As an instructor for two courses that can get a reputation as the more difficult courses in chemical engineering, I try my hardest to break down barriers and intimidation in my courses. I recognize that each cohort of students creates a unique classroom environment that must be tailored and nurtured in order to achieve this goal. Some of the tenants that I retain throughout each semester include:
- creating a learning environment rich in resources by providing clear examples of how the textbook material corresponds to real chemical engineering careers and supplemental learning material in addition to the textbook
- applying an active discovery learning approach via utilizing homework and in class exercises to reinforce knowledge presented in lecture material
- following a holistic approach to education by being approachable and understanding when students are struggling not just with the content, but mentally or physically as well
- promoting critical thinking skills and social learning by asking open-ended questions, having students complete homework in groups, and having students work through the process of arriving at an answer rather than memorizing material
Fall Semester: Separation Processes (CME 415, Junior Year)
- Students learn about equilibrium-based separations, primarily distillation
- Students learn about separation methods, including: liquid-liquid extraction, solid-liquid extraction, chromatography, and membranes
- Students learn to apply Aspen simulations to separations
- Students complete a design project, report, and presentation using Aspen to simulate a separation design problems
Selected Student Feedback:
- Dr. Givens taught things well, and seemed to be excited about teaching the course.
- Dr. Givens is very personable to her students. Somehow she knows everyone's name.
- Dr. Givens usually makes you think about questions when you ask them so she is not just giving you the answer and you need to figure it out more on your own.
Spring Semester: Engineering Thermodynamics (CME 320, Sophomore Year)
- Students are introduced to thermodynamic concepts in physical and chemical processes
- Students learn how to apply material and energy balances to open and closed systems
- Students learn how to select and apply appropriate equations of state to solve thermodynamic problems
- Students learn to apply Excel to solve thermodynamic problems
- Students are introduced to chemical reaction equilibrium thermodynamics
- Students are introduced to real world chemical engineering applications of thermodynamics including: rocket science, Joule-Thomson expansion in cancer therapy and natural gas, chemical reactions in solar water splitting, rusting, methane combustion, and biological reactors
Selected Student Feedback:
- I just wanted to say thank you for making my transition back into engineering school not as brutal as I thought it would be! I was extremely nervous after years of being out of school and I am sure that showed. You are a great professor and extremely fair. I learned a great deal this semester and the way you taught the class kept me engaged.
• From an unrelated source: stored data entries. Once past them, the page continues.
/-- Settles O32: values first, then use; what is taken is a change of the one record. -/
theorem channelSettingsAreHeldInUse : Obligations.ChannelSettingsAreHeldInUse := by
  intro s seat r c he ho was keeps
  refine ⟨?limits, ?fallback, fun h hl h1 h2 => ?hold⟩
  case limits =>
    intro h hl h1 h2 lo hi
    have hf := limitFields_eq hl (keepOr_of_le h1 was.staticMin) (keepOr_of_le h2 was.staticMax)
    refine ⟨fun hlt => State.next_onWrite_refused h ?_, fun hle hh => State.next_onWrite_refused h ?_,
      fun hle hh => ⟨s.setLimits c lo hi, State.next_onWrite_accepted h ?_, rfl,
        State.withRecord_record_same ho _, s.withRecord_frame c _⟩⟩
    · rw [if_neg (by exact Nat.not_le.2 hlt)] at hf
      simp only [State.asEditor_of_editor he, hf, Verdict.fields, was]
    · rw [if_pos hle] at hf
      simp only [State.asEditor_of_editor he, hf, Verdict.fields, State.settingsWrite_held ho hh, was]
    · rw [if_pos hle] at hf
      simp only [State.asEditor_of_editor he, hf, Verdict.fields, State.settingsWrite_taken ho hh, was]
      rfl
  case fallback =>
    intro h hl h1 h2 mode value
    have hf := fallbackFields_eq hl (fallbackMode?_of_le h1 was.fallbackMode) (keepOr_of_le h2 was.fallbackValue)
    refine ⟨fun hh => State.next_onWrite_refused h ?_, fun hh => ?_⟩
    · simp only [State.asEditor_of_editor he, hf, Verdict.fields, State.settingsWrite_held ho hh, was]
    · have hrec := State.withRecord_record_same ho
        (fun rec => s.judgeRecord { rec with fallbackMode := mode, fallbackValue := value })
      have hframe := s.withRecord_frame c
        (fun rec => s.judgeRecord { rec with fallbackMode := mode, fallbackValue := value })
      obtain ⟨t, ht⟩ : ∃ t, t = s.setFallback c mode value := ⟨_, rfl⟩
      rw [← State.setFallback, ← ht] at hrec hframe
      refine ⟨t, State.next_onWrite_accepted h ?_, ht, ?_⟩
      · simp only [State.asEditor_of_editor he, hf, Verdict.fields, State.settingsWrite_taken ho hh, was, ht]
        rfl
      · rw [hrec]
        refine ⟨Record.judge_fallbackMode .., Record.judge_fallbackValue .., fun hq => ?_, Record.judge_effective ..,
          Record.judge_slots .., hframe⟩
        refine ((Record.judge_arbitrated ..).2 ?_).trans (Record.fallback_eq_ite _)
        rw [Record.judge_winner]
        exact chooseWinner_of_empty hq
  case hold =>
    have hf := limitField_of_le hl h1 h2
    refine ⟨fun hh => State.next_onWrite_refused h ?_, fun hh =>
      ⟨s.setDefaultHold c (r.word 1).toNat, State.next_onWrite_accepted h ?_, s.setDefaultHold_frame c _,
        State.withRecord_record_same ho _, s.withRecord_frame c _⟩⟩
    · simp only [State.asEditor_of_editor he, hf, Verdict.fields, State.settingsWrite_held ho hh]
    · simp only [State.asEditor_of_editor he, hf, Verdict.fields, State.settingsWrite_taken ho hh]

/-! ### Use of a channel (R16) -/

theorem pairOf_eq_some {c : OutCh} {k : PairNo} : pairOf c = some k ↔ c = evenCh k ∨ c = oddCh k := by
  have hk := k.isLt
  simp only [pairOf, index?, evenCh, oddCh, Fin.ext_iff]
  split
  · rw [Option.some.injEq, Fin.ext_iff]
    simp only
    omega
  · simp only [reduceCtorEq, false_iff]
    omega

theorem Pair.moveInFlight_iff (q : Pair) : q.moveInFlight = true ↔ ∃ p, q.run = some p ∧ p.state ≠ .idle := by
  unfold Pair.moveInFlight
  cases q.run <;> simp

/-- R16: a channel has a move in flight where its formed pair is in another state than IDLE. -/
theorem State.moveInFlight_iff (s : State) (c : OutCh) : s.moveInFlight c = true ↔
    ∃ k p, (c = evenCh k ∨ c = oddCh k) ∧ (s.odu.pairs.read k).run = some p ∧ p.state ≠ .idle := by
  unfold State.moveInFlight
  constructor
  · intro h
    split at h
    · next k hk =>
      obtain ⟨p, hp⟩ := (Pair.moveInFlight_iff _).1 h
      exact ⟨k, p, pairOf_eq_some.1 hk, hp⟩
    · cases h
  · rintro ⟨k, p, hk, hp⟩
    rw [pairOf_eq_some.2 hk]
    exact (Pair.moveInFlight_iff _).2 ⟨p, hp⟩

theorem Record.live_iff (r : Record) : r.live = true ↔ ∃ q, r.slot q ≠ none := by
  simp only [Record.live, List.any_eq_true, List.mem_finRange, true_and, Option.isSome_iff_ne_none]

theorem State.settingsHeld_iff (s : State) (c : OutCh) : s.settingsHeld c = true ↔ s.shutOff c = false ∧
    ((∃ q, (s.record c).slot q ≠ none) ∨
      ∃ k p, (c = evenCh k ∨ c = oddCh k) ∧ (s.odu.pairs.read k).run = some p ∧ p.state ≠ .idle) := by
  simp only [State.settingsHeld, Bool.and_eq_true, Bool.or_eq_true, Bool.not_eq_true', Record.live_iff,
    State.moveInFlight_iff]

/-! ### Minimum times (R129) -/

/-- R129, R130: with none held, or its minimum not met, a held change waits. -/
theorem Discrete.applyHeld_waits {d : Discrete} (h : d.held = none ∨ d.time < d.minimum) : d.applyHeld = d := by
  unfold Discrete.applyHeld
  split
  · next want hw =>
    have hlt : d.time < d.minimum := h.resolve_left (by simp [hw])
    exact if_neg (by omega)
  · rfl

/-- R130: a held change whose minimum is met is applied. -/
theorem Discrete.applyHeld_met {d : Discrete} {want : Bool} (h : d.held = some want) (hne : want ≠ d.on)
    (hle : d.minimum ≤ d.time) : d.applyHeld = { d with on := want, time := 0, held := none } := by
  simp only [Discrete.applyHeld, h, if_pos hle, Discrete.change, if_neg hne]

section
variable {s : State} {seat : Seat} {r : Request} (he : s.editor seat = true)
include he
- Dr. Givens was always available to help if I was confused. She provided a voice of reason that I really appreciated. Even when I was stressed out over the material, I found it calming to talk to her about what I was struggling with in class.
- I think the most helpful part of her being a professor in this course is that she tries to make thermodynamics less intimidating. I think she succeeds at this extremely well. I came into the class thinking it was going to be a nightmare, but now, I feel extremely confident in my ability to do thermodynamics. I have even been able to help my friends in mechanical engineering do their thermo homework and explain the complicated concepts. I think Dr. Givens teaches us versatility and has a great engineering class setup.